**To do**
Which lines of the records below contain the word "slots"? Report each of them in full.

═════ Records for processing

-- ==== Sys2Proof/Machine/StSvi.lean ====
section
/-!
DEFINITION. State of the sampled-value intake (R156 to R189) and of the conditioning chain (R190 to
R219, R505).
-/

namespace Sys2Proof.Machine

open Sys2Proof

/-- A sample that waits behind an earlier one (R176): its place in the stream, its instant and its
channels' values and marks. -/
structure Wait where
  pos : Nat
  time : Nat
  data : List (Nat × Nat)
deriving DecidableEq, Repr

/-- The interval of a substitution (R182, R183): the instants from which the slots take the partner's
samples and from which they return. -/
structure Subst where
  start : Nat
  stop : Option Nat
deriving DecidableEq, Repr

/-- One stream (R179). `state` 0 UNUSED, 1 NO_TIME, 2 WAITING, 3 OK, 4 IMPAIRED, 5 LOST. `next` is the
place of the next sample to pass, `missed` the ranges of places passed as missing, latest first. -/
structure Stream where
  state : Nat := 0
  forced : Bool := false
  sim : Bool := false
  arrival : Bool := false
  placed : Bool := false
  anchor : Nat := 0
  next : Nat := 0
  first : Nat := 0
  lastTime : Nat := 0
  waits : List Wait := []
  missed : List (Nat × Nat) := []
  lastPos : Nat := 0
  smpSynch : Nat := 0
  smpCnt : Nat := 0
  vals : List Nat := []
  missRun : Nat := 0
  missFirst : Nat := 0
  goodRun : Nat := 0
  okTime : Nat := 0
  count : Nat := 0
  gap : Bool := false
  resync : Bool := false
  subst : Option Subst := none
  confSeen : Bool := false
deriving DecidableEq, Repr

/-- A subscription of a stream to forced substitution that waits for its tick (R187). -/
structure SviPend where
  force : Bool
  stream : Nat
  target : Nat
deriving DecidableEq, Repr

/-- The intake. `incomplete` holds pairs of frame tick and stream (R185). -/
structure SviUnit where
  streams : Tbl Stream := []
  lastNoMatch : Nat := 0
  complete : Nat := 0
  completeFrame : Nat := 0
  incomplete : List (Nat × Nat) := []
  pend : Option SviPend := none
deriving DecidableEq, Repr

/-- The delay line of one section, in binary64 (R191). -/
structure SecState where
  x1 : Nat := 0
  x2 : Nat := 0
  y1 : Nat := 0
  y2 : Nat := 0
deriving DecidableEq, Repr

/-- One output of a slot: full lattice count, instant, value, mark, phasor, phasor mark and the tick of
its visibility frame (R199, R207, R211). -/
structure GridOut where
  n : Nat
  tau : Nat
  value : Nat
  mark : Nat
  re : Nat
  im : Nat
  pmark : Nat
  vis : Nat
deriving DecidableEq, Repr

/-- One conditioning slot (R190). `kept` holds instant and binary64 value of the kept samples since the
restart, `ins` instant and mark of the inputs, `outs` the outputs, all latest first. DESIGN CHOICE, log
entry 115. -/
structure Slot where
  run : Bool := false
  syncAt : Option Nat := none
  s0 : Nat := 0
  secs : List SecState := []
  kept : List (Nat × Nat) := []
  ins : List (Nat × Nat) := []
  restart : Nat := 0
  next : Nat := 0
  outs : List GridOut := []
deriving DecidableEq, Repr

/-- One instant of a lattice (R202): its count L, its index k since the sync, the instant and the
deadline on which its frequency estimate depends (R211). -/
structure LatPt where
  n : Nat
  k : Nat
  tau : Nat
  due : Nat
deriving DecidableEq, Repr

/-- A lattice (R202), its instants latest first. DESIGN CHOICE, log entry 115. -/
structure Lattice where
  pts : List LatPt := []
deriving DecidableEq, Repr

/-- One source's estimator (R204): th and fr of the unbroken run, latest first, and f. -/
structure EstSrc where
  th : List Nat := []
  fr : List Nat := []
  f : Option Nat := none
  run : Nat := 0
deriving DecidableEq, Repr

/-- One estimate of a group: its number m, F in 2^-24 Hz and the deadline of its last input. -/
structure Est where
  m : Nat
  freq : Nat
  due : Nat
deriving DecidableEq, Repr

/-- A frequency reference group (R203 to R205). -/
structure Group where
  src0 : EstSrc := {}
  src1 : EstSrc := {}
  m : Nat := 0
  hist : List Est := []
  freq : Nat := 0
  valid : Bool := false
  was : Bool := false
  held : Bool := false
  limit : Bool := false
  slewing : Bool := false
  source : Nat := 0
  heldAt : Nat := 0
deriving DecidableEq, Repr

/-- A sync that waits for its S0 (R213), and whether a command started it. -/
structure SyncPend where
  s0 : Nat
  byCmd : Bool
  local_ : Bool
deriving DecidableEq, Repr

/-- The chain. -/
structure CndUnit where
  slots : Tbl Slot := []
  lats : Tbl Lattice := []
  groups : Tbl Group := []
  s0 : Option Nat := none
  lastS0 : Nat := 0
  pend : List SyncPend := []
  armed : Option Nat := none
  line : Bool := false
  drive : Bool := false
  aligned : Bool := false
  lastLocal : Bool := false
  afterStep : Bool := false
  lastIn : Nat := 0
deriving DecidableEq, Repr

end Sys2Proof.Machine
end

══════════

**Answer box**
/-- The interval of a substitution (R182, R183): the instants from which the slots take the partner's
  slots : Tbl Slot := []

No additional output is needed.